Elektrownie wiatrowe
Ustawa 10H, która dziś w największym stopniu ogranicza rozwój lądowej energetyki wiatrowej, jest jak czerwone światło na przejeździe kolejowo-drogowym, ale nie dla samochodów, a dla pociągu. Dobrze prosperująca gałąź energetyki drastycznie ograniczyła swój wzrost, a dzisiaj z perspektywy czasu widzimy, że nie dość, że nasza gospodarka na tym straciła (rozwój i ograniczanie kosztów energii), to jeszcze brak prosperujących szeroko rozwiniętych małych farm wiatrowych zmniejsza możliwość tworzenia kompleksowych społeczności energetycznych.
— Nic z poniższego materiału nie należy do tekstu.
-- ==== Sys2Proof/Certificates/Slice0/Obligations.lean ====
section
/-! DEFINITION. The statements for the provers. The rules are those of `spec/`; where a statement rests on a choice of
this model, its docstring names the log entry. -/

open Sys2Proof Sys2Proof.Machine

/-! ### The command word -/

/-- R72, R73, R76: in a finite instance every number below `2^(1 + LW + N_MAX)` is a command word. It spells `ENC` or
`DEC` by its bit 0, with `len = W[LW:1]` and `bits = W[LW+N_MAX : LW+1]`; a wider number is no word, and an instance
with `N_MAX = ∞` has no word format. -/
def Obligations.WordSpellsItsFields : Prop :=
  (∀ (c : Params) (nMax w : Nat), c.nMax = some nMax → w < 2 ^ (1 + lw nMax + nMax) →
    decode c w = .ok (if w % 2 = 0 then .enc (w / 2 % 2 ^ lw nMax) (w / 2 ^ (lw nMax + 1))
                      else .dec (w / 2 % 2 ^ lw nMax) (w / 2 ^ (lw nMax + 1)))) ∧
  (∀ (c : Params) (nMax w : Nat), c.nMax = some nMax → 2 ^ (1 + lw nMax + nMax) ≤ w →
    decode c w = .error .tooWide) ∧
  (∀ (c : Params) (w : Nat), c.nMax = none → decode c w = .error .noWordFormat)

/-- R72: the word of a well-formed command, at every operand value the port carries, decodes to that command. -/
def Obligations.DecodeOfEncodeIsTheCommand : Prop :=
  ∀ (c : Params) (nMax : Nat) (i : Instr), c.nMax = some nMax → WellFormed c i →
    ∃ w, encode c i = some w ∧ w < 2 ^ (1 + lw nMax + nMax) ∧ decode c w = .ok i

/-- R76: every word spells one well-formed command, and the encoder gives that word back. -/
def Obligations.EncodeOfDecodeIsTheWord : Prop :=
  ∀ (c : Params) (nMax w : Nat), c.nMax = some nMax → w < 2 ^ (1 + lw nMax + nMax) →
    ∃ i, decode c w = .ok i ∧ WellFormed c i ∧ encode c i = some w

/-- The command words written out in R72 and `95_test_vectors.md` (E10, D1, D20, D16, and D29 of the instance
`N_MAX = 12`). -/
def Obligations.WordsOfTheSpecDecode : Prop :=
  decode Params.reference 0b00000000000110101000 = .ok (.enc 4 0b1101) ∧
  decode Params.reference 0b00000000110011001111 = .ok (.dec 7 0b1100110) ∧
  decode Params.reference 0b00000000000100101001 = .ok (.dec 4 0b1001) ∧
  decode Params.reference 0b00000000000000000001 = .ok (.dec 0 0) ∧
  decode { Params.reference with nMax := some 12 } 0b00000000000011011 = .ok (.dec 13 0)

/-- R75: the bits at indices `j ≥ len` are ignored. Two commands that agree on `op`, on `len` and on the bits below
`len` do the same to every state, and the accepted `inb` is 0 there. -/
def Obligations.BitsBeyondLenAreIgnored : Prop :=
  (∀ (op : Op) (len b b' : Nat) (s : State), (∀ j, j < len → b.testBit j = b'.testBit j) →
    exec (instrOfFields op len b) s = exec (instrOfFields op len b') s) ∧
  (∀ (op : Op) (len b : Nat) (s t : State), busy s.regs = false → exec (instrOfFields op len b) s = .next t →
    ∀ j, len ≤ j → t.regs.inb.testBit j = false)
W przypadku lądowych farm wiatrowych łatwiej doszukać się negatywnej legislacji aniżeli pozytywnej i nie czerpie ona wzorców z zagranicznych rynków. Sytuacja gospodarcza oraz stabilność w rejonie Europy Wschodniej aktualnie też jest zaburzona, co obniża pewność dostaw paliw oraz winduje ich ceny, zaś lądowa energetyka wiatrowa mogłaby w tym kontekście zapewniać bezpieczeństwo energetyczne poprzez zmniejszenie zapotrzebowania na paliwa. Ważną rolę otrzymuje również energetyka wiatrowa morska, która dopiero nadejdzie do polskiego systemu energetycznego. Kilka gigawatów mocy, które się pojawią, powinno – poprzez ustalone długoterminowe kontrakty – zabezpieczyć system energetyczny przez negatywnymi fluktuacjami cenowymi. Zapowiadana cena 320 zł/MWh w dzisiejszych realiach jest jednak mało atrakcyjna dla inwestorów i zapowiadają, że będą się starać, aby poziom kontraktowej ceny był zdecydowanie bliżej 400 zł/MWh. Mimo takiej zmiany, patrząc na obecne (i planowane na rok 2023, 2024) ceny na TGE, możemy dalej stwierdzić, że OZE zapewnia tańszą energię, która zmniejszając nasze uzależnienie od importu surowców energetycznych, zabezpiecza nasz system energetyczny.
Biomasa/biogaz
To sektor energetyki znacznie mniej rozwinięty niż poprzednie gałęzie energetyki, jednak niepozbawiony potencjału. Lokalne wytwarzanie paliwa oraz lokalne wykorzystanie energii są kluczowe w zrównoważonej i rozproszonej energetyce. Źródła słoneczne i wiatrowe podparte magazynami energii wymagają, aby źródła stabilizujące m.in. w postaci biogazowni uczestniczyły w budowaniu społeczności energetycznych, co w znaczącym stopniu powinno odciążyć centralny system energetyczny i wygładzać dzienne piki zapotrzebowania na energię. Biomasa/biogaz jest swego rodzaju strażnikiem kolejowym, który zabezpiecza pociąg rozwoju przed niepotrzebnymi ograniczeniami prędkości w wyniku braku paliwa do napędzania silnika.
Społeczności energetyczne
Teraz, kiedy różne źródła energii przeżywają swoje różne etapy zainteresowania ze strony inwestorów, ważne jest, żeby zadać pytanie, w którą stronę podąża sektor energetyczny. Jako specjaliści wiemy, że transformacja energetyczna postępuje, charakterystyka rynku oraz model miedzianej płyty staje się przeszłością, przez co konieczna jest zmiana myślenia wśród nas, praktyków. Społeczności energetyczne są dziś tym, co musimy wdrażać na rynku i propagować, aby znalazły jak najszerszą grupę odbiorców. Dlaczego? Bo to się im (i nam) po prostu opłaci. Czy są dostępne wzory do naśladowania w tematyce rozwoju społeczności energetycznych? Tak. Czy zatem zechcemy rozpędzić ten pociąg?